*** DATA TO USE ***

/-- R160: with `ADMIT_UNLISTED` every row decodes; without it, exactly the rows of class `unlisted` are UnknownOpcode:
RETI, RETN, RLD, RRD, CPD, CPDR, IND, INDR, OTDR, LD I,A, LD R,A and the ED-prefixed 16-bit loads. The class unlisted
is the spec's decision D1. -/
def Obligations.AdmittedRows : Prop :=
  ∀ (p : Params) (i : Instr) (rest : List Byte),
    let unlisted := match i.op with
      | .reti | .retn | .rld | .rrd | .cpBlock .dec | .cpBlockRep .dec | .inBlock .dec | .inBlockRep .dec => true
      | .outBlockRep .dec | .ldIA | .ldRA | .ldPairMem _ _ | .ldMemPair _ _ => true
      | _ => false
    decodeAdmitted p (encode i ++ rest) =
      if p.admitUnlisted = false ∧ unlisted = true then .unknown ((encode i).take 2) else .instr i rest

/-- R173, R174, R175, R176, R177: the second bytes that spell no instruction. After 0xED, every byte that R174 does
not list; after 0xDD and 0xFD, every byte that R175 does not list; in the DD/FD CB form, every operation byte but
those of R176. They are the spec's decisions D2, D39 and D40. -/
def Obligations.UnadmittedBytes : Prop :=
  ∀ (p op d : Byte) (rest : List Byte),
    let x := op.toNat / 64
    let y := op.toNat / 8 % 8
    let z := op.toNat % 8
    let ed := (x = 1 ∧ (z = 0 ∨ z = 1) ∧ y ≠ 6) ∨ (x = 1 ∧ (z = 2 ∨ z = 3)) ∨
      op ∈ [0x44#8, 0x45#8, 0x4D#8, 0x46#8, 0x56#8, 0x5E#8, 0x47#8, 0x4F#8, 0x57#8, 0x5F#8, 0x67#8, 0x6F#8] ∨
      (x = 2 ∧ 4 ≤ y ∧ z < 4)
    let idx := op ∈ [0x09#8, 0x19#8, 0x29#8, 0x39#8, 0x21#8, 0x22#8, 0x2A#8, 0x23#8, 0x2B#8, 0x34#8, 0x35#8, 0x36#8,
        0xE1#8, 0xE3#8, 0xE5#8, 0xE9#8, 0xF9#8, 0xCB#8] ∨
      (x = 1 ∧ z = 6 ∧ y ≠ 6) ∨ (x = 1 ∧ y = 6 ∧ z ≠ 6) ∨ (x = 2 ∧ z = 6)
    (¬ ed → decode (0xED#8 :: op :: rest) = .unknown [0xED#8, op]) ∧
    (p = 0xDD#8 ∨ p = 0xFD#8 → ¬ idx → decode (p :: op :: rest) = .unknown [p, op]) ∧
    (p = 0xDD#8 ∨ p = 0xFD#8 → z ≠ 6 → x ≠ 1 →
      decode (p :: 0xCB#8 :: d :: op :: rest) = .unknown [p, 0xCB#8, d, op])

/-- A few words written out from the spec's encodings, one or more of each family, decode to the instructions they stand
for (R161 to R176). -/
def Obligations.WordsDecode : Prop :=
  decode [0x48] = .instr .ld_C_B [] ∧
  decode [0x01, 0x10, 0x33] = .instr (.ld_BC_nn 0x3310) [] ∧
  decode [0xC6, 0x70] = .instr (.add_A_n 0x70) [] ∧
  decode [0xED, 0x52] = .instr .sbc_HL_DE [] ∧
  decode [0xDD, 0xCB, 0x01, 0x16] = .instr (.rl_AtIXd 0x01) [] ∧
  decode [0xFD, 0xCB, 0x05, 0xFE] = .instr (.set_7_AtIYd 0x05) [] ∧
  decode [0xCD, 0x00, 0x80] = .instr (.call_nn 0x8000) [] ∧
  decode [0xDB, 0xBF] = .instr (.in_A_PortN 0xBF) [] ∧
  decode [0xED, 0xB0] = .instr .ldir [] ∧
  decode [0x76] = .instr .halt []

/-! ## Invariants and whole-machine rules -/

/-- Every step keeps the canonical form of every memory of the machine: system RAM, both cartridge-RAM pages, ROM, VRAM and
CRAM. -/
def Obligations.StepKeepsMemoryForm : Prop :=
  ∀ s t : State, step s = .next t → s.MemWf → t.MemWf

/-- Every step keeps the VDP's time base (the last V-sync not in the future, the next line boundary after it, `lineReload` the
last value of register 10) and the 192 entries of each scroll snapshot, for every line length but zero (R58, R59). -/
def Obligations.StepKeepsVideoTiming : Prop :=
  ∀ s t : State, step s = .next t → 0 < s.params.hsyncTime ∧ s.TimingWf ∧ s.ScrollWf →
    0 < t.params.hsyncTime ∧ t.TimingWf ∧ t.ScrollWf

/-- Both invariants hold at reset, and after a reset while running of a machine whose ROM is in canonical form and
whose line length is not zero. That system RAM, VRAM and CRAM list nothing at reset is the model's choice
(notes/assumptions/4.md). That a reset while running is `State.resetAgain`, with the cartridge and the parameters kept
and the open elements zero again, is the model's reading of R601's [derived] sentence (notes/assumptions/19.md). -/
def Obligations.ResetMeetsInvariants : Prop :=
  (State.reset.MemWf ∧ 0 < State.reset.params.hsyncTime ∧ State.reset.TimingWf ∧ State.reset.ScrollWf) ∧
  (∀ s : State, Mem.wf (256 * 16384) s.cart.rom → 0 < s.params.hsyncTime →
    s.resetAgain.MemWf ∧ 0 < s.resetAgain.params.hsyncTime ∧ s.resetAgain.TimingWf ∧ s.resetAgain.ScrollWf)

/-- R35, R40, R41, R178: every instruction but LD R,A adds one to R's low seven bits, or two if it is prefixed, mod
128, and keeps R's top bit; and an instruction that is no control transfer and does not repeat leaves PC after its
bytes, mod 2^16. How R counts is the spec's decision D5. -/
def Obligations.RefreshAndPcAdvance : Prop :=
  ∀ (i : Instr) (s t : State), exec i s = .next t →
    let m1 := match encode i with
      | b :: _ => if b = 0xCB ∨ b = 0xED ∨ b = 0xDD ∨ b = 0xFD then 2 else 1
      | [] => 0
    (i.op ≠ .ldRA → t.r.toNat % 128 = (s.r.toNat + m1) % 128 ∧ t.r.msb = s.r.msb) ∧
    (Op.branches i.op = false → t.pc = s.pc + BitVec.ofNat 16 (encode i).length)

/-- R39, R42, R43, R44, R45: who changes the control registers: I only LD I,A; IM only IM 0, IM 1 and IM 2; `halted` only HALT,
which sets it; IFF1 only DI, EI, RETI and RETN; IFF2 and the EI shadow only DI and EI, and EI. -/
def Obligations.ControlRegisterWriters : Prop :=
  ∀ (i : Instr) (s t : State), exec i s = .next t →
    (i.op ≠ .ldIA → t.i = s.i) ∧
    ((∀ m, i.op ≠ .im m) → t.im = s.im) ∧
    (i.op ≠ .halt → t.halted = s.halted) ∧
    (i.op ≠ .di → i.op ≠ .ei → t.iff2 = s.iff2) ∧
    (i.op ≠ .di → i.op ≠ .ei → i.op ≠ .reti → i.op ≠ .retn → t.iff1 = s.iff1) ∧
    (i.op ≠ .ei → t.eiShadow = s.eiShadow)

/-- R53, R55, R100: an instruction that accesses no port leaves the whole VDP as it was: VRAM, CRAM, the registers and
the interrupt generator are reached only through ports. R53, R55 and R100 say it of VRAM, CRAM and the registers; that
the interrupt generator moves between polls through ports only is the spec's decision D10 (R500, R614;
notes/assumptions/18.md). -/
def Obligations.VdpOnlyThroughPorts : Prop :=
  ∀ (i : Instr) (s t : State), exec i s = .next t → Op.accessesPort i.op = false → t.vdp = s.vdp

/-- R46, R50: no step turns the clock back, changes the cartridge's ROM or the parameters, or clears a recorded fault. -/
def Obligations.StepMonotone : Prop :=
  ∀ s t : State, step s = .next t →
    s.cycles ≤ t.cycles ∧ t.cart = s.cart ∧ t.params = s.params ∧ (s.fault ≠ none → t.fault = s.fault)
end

***

## [EXERCISE PROMPT]
What you give back must be the stretch above, starting at the line with "(Op.branches i.op = false" and ending at the line with "the interrupt generator moves", copied exactly.

## [TASK RESULT]
    (Op.branches i.op = false → t.pc = s.pc + BitVec.ofNat 16 (encode i).length)

/-- R39, R42, R43, R44, R45: who changes the control registers: I only LD I,A; IM only IM 0, IM 1 and IM 2; `halted` only HALT,
which sets it; IFF1 only DI, EI, RETI and RETN; IFF2 and the EI shadow only DI and EI, and EI. -/
def Obligations.ControlRegisterWriters : Prop :=
  ∀ (i : Instr) (s t : State), exec i s = .next t →
    (i.op ≠ .ldIA → t.i = s.i) ∧
    ((∀ m, i.op ≠ .im m) → t.im = s.im) ∧
    (i.op ≠ .halt → t.halted = s.halted) ∧
    (i.op ≠ .di → i.op ≠ .ei → t.iff2 = s.iff2) ∧
    (i.op ≠ .di → i.op ≠ .ei → i.op ≠ .reti → i.op ≠ .retn → t.iff1 = s.iff1) ∧
    (i.op ≠ .ei → t.eiShadow = s.eiShadow)

/-- R53, R55, R100: an instruction that accesses no port leaves the whole VDP as it was: VRAM, CRAM, the registers and
the interrupt generator are reached only through ports. R53, R55 and R100 say it of VRAM, CRAM and the registers; that
the interrupt generator moves between polls through ports only is the spec's decision D10 (R500, R614;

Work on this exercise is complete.